Science is a human endeavor. That doesn't provide absolution for the errors and wrongs committed by those engaged with it, but rather emphasizes the moral nature of the work. There was never a golden age of science in which its practice was pure from political involvement or human bias. In this way, the pandemic isn’t really changing the norms of science so much as exacerbating them. What we’ve seen is that the public (scientists included) often handles science irresponsibly and unwisely, and that the norms described by Ioannidis are insufficient for resisting the erosion of sound scientific practice.
“Euthanasia and assisted suicide: the illusion of autonomy”
Ole Hartling, former chair of the Danish Council of Ethics where euthanasia and assisted suicide have been extensively debated, writes, “All essential decisions that we make are made in relation to other people. Our decisions are affected by other people, and they affect other people.” I made a similar observation recently. Hartling goes on: "Patients must be at liberty to choose assisted dying freely...but the point is that the patient cannot get out of having to choose. It has been called the 'prison of freedom.'“ Nigel Biggar puts it in darkly poetic terms: “a patient ‘may truly want to die, but this desire is not the fruit of his freedom alone, it may be...the translation of the attitude of those around him...someone is cast out of the land of the living and then thinks that he...wants to die.’” It’s myopic to believe that assisted suicide and euthanasia won’t fundamentally alter the way medicine is practiced. Not only that, but the choices we make about our bodies don't just impact us. They form the culture in which we live. Again, do we want to make a culture in which frailty and dependence are hallmarks of a life unworthy of life?

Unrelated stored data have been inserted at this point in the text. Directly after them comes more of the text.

-- ==== Sys2Proof/Laws/Memory.lean ====
section
/-! SUPPORT. Memory keeps its canonical form (R38): the empty memory has it, the image of every
program text has it (R42), and replacing one cell by a line keeps it. -/

namespace Sys2Proof.Machine

theorem Memory.wf_nil : Memory.wf [] = true := rfl

theorem reset_memory_wf : Memory.wf State.reset.mem = true := rfl

theorem Memory.wf_iff (m : List MemCell) :
    Memory.wf m = true ↔ ∀ c ∈ m, c.address = .immediate ∧ isCellText c.value = true := by
  simp [Memory.wf]

/-- R41: the substrings between separators hold none of them. -/
theorem pieces_no_sep (sep : Char → Bool) (l : Text) :
    ∀ p ∈ pieces sep l, ∀ c ∈ p, sep c = false := by
  induction l with
  | nil => simp [pieces]
  | cons c cs ih =>
    unfold pieces
    by_cases hc : sep c = true
    · simpa [hc] using ih
    · cases hp : pieces sep cs with
      | nil => simp [hc]
      | cons q qs =>
        rw [hp] at ih
        simp only [hc, Bool.false_eq_true, if_false, List.mem_cons, forall_eq_or_imp] at ih ⊢
        exact ⟨⟨trivial, ih.1⟩, ih.2⟩

/-- R41, R38: every line of a program text is one a cell may hold. -/
theorem programLines_cellText (p : Text) : ∀ l ∈ programLines p, isCellText l = true := by
  intro l hl
  simp only [programLines, List.mem_filter] at hl
  simp only [isCellText, Bool.and_eq_true, List.all_eq_true, Bool.not_eq_true']
  exact ⟨by simpa using hl.2, pieces_no_sep isLF p l hl.1⟩

/-- R42: the image of a program text is well-formed memory. -/
theorem buildImage_wf (p : Text) : Memory.wf (buildImage p) = true := by
  rw [Memory.wf_iff]
  intro c hc
  obtain ⟨l, hl, rfl⟩ := List.mem_map.1 hc
  exact ⟨rfl, programLines_cellText p l hl⟩

/-- Replacing one cell by a line of text keeps the form. -/
theorem Memory.wf_set {m : List MemCell} (h : Memory.wf m = true) (i : Nat) {l : Text}
    (hl : isCellText l = true) : Memory.wf (m.set i (MemCell.ofLine l)) = true := by
  rw [Memory.wf_iff] at h ⊢
  intro c hc
  rcases List.mem_or_eq_of_mem_set hc with hc | rfl
  · exact h c hc
  · exact ⟨rfl, hl⟩

/-- R42: addresses are positions in source order. -/
theorem buildImage_values (p : Text) : (buildImage p).map (·.value) = programLines p := by
  simp [buildImage, MemCell.ofLine, Function.comp_def]

end Sys2Proof.Machine
end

“Holding hope for patients with serious illness”
These authors provide a helpful recommendation to “diversify hopes.” In situations where hope appears fantastical, I've found clinicians just keep hammering families with more information in an attempt to sway a decision. These clinicians might quote dire stats: he has a 1% of survival, for example. But the family may believe there's 100% chance of being in that 1%! Such is the power of the variety of hope that is very similar to knowledge (or at least feels like knowledge, and influences decision-making like knowledge). Rather than battering folks with more and more information, the clinician can help draw forth other hopes from the same well in which that first hope was born: the heart. That first hope may have shone so brightly that it hid from view these others hopes, but now these hopes can have their say too about the decision at hand.